One of the interesting things to me is how people reach these elevated positions, in any walk of life. I spent thirteen years in the Armed Forces, where leaders were trained from the inception to lead. Everything we did was designed to teach us how to command the respect of our subordinates and how to make the right decisions in times of crisis, often under intense pressure. Maybe the greatest leaders are born, but in my mind you can learn to become a very good leader. You can certainly learn good management and that’s probably a crucial part of being a good leader. In peacetime, it’s true that a number of very senior officers reach their elevated status by being expert managers and by keeping their noses clean as the much maligned “yes man”. Those folk tend to get found out very quickly once the shooting starts!

I then spent over twenty years in and around the BBC. Here there’s a very different career path. Generally broadcasters broadcast and remain in that role, although there have been exceptions. For the most part the men and women in senior positions of management have come through the production side. This means that if you are a creative genius, an ideas person, who can bring great new programmes to air, or indeed improve on old ones, there’s a very good chance you will be promoted into senior management, often with no aptitude or inclination for your new role. Some learn the new skills required with relish, others don’t but not infrequently are promoted well above their level of competence.

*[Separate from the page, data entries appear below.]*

-- ==== Sys2Proof/Laws/State.lean ====
section
/-! SUPPORT. The small lemmas of the state's updates: what each leaves as it is, field by field, and what it sets. -/

namespace Sys2Proof.Machine

/-! ### Tables of five ports and eight groups -/

@[simp] theorem tabPorts_get {α : Type} (f : PortId → α) (p : PortId) : (tabPorts f).get p = f p := by
  fin_cases p <;> rfl

@[simp] theorem tabGroups_get {α : Type} (f : GroupId → α) (g : GroupId) : (tabGroups f).get g = f g := by
  fin_cases g <;> rfl

@[simp] theorem vector_get_set_self {α : Type} {n : Nat} (v : Vector α n) (i : Fin n) (x : α) : (v.set i.val x i.isLt).get i = x := by
  change (v.set i.val x i.isLt)[i.val] = x
  simp

theorem vector_get_set_ne {α : Type} {n : Nat} (v : Vector α n) {i j : Fin n} (x : α) (h : j ≠ i) :
    (v.set i.val x i.isLt).get j = v.get j := by
  have : i.val ≠ j.val := fun e => h (Fin.ext e.symm)
  change (v.set i.val x i.isLt)[j.val] = v[j.val]
  simp [this]

theorem vector_set_get {α : Type} {n : Nat} (v : Vector α n) (i : Fin n) : v.set i.val (v.get i) i.isLt = v := by
  change v.set i.val v[i.val] i.isLt = v
  simp

/-- Two tables of eight agree when they agree at every group. -/
theorem vector_ext_get {α : Type} {n : Nat} {v w : Vector α n} (h : ∀ i : Fin n, v.get i = w.get i) : v = w := by
  ext i hi
  exact h ⟨i, hi⟩

theorem mem_allGroups (g : GroupId) : g ∈ allGroups := by fin_cases g <;> decide

theorem mem_allPorts (p : PortId) : p ∈ allPorts := by fin_cases p <;> decide

theorem allGroups_nodup : allGroups.Nodup := by decide

theorem allPorts_nodup : allPorts.Nodup := by decide

/-! ### What is set -/

@[simp] theorem port_setPort_self (s : State) (p : PortId) (x : Port) : (s.setPort p x).port p = x := by
  simp [State.port, State.setPort]

@[simp] theorem port_setPort_ne (s : State) {p q : PortId} (x : Port) (h : q ≠ p) : (s.setPort p x).port q = s.port q := by
  simp [State.port, State.setPort, vector_get_set_ne, h]

@[simp] theorem group_setGroup_self (s : State) (g : GroupId) (x : Group) : (s.setGroup g x).group g = x := by
  simp [State.group, State.setGroup]

@[simp] theorem group_setGroup_ne (s : State) {g h : GroupId} (x : Group) (hne : h ≠ g) :
    (s.setGroup g x).group h = s.group h := by
  simp [State.group, State.setGroup, vector_get_set_ne, hne]

@[simp] theorem stormOf_setStorm_self (s : State) (g : GroupId) (x : StormRecord) : (s.setStorm g x).stormOf g = x := by
  simp [State.stormOf, State.setStorm]

@[simp] theorem stormOf_setStorm_ne (s : State) {g h : GroupId} (x : StormRecord) (hne : h ≠ g) :
    (s.setStorm g x).stormOf h = s.stormOf h := by
  simp [State.stormOf, State.setStorm, vector_get_set_ne, hne]

@[simp] theorem line_setLine_self (s : State) (l : InputLine) (x : Line) : (s.setLine l x).line l = x := by
  cases l <;> simp [State.line, State.setLine]

@[simp] theorem line_setLine_ne (s : State) {l k : InputLine} (x : Line) (h : k ≠ l) : (s.setLine l x).line k = s.line k := by
  cases l <;> cases k <;> simp_all [State.line, State.setLine, vector_get_set_ne]

theorem setPort_port (s : State) (p : PortId) : s.setPort p (s.port p) = s := by
  simp [State.setPort, State.port, vector_set_get]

It’s been intriguing to me as an outsider to witness the same thing happening in Education. Teachers, unsurprisingly, are trained to teach. Success in that role often brings elevation to higher positions, ultimately, for the chosen few, to Headship. Far from being teachers, those men and women are essentially Company Directors and eventually Chief Executives, running very large businesses with significant budgets, requiring great skill in personnel management, sales and marketing, PR etc.

For all I know the same could apply to the NHS, the Police , the Railways and a whole tranche of other businesses and services.

The European Tour was until quite recently run by former professional golfers. Realising that it had become a large, multi-million pound, worldwide business, the Board of Directors took the big decision to bring in a non-golfing Chairman with extensive high-level business experience. He in turn recruited a high-flying business Chief Executive who then revamped the Board, bringing in more non-golfers with broad business experience. He ruthlessly axed a significant amount of dead wood and recruited eighty new personnel to increase the expertise and dynamism across a broad range of activities. Professional golfers know how to play golf, not, for the most part, how to run a big business.

It’s an intriguing conundrum, with no easy answer, but I do know that I have witnessed a depressing amount of crap leadership from people who don’t understand the basics of handling people, perhaps the most important commodity in any operation.

The Managers of Liverpool, Spurs, Arsenal and Chelsea are clearly much more than managers. They lead.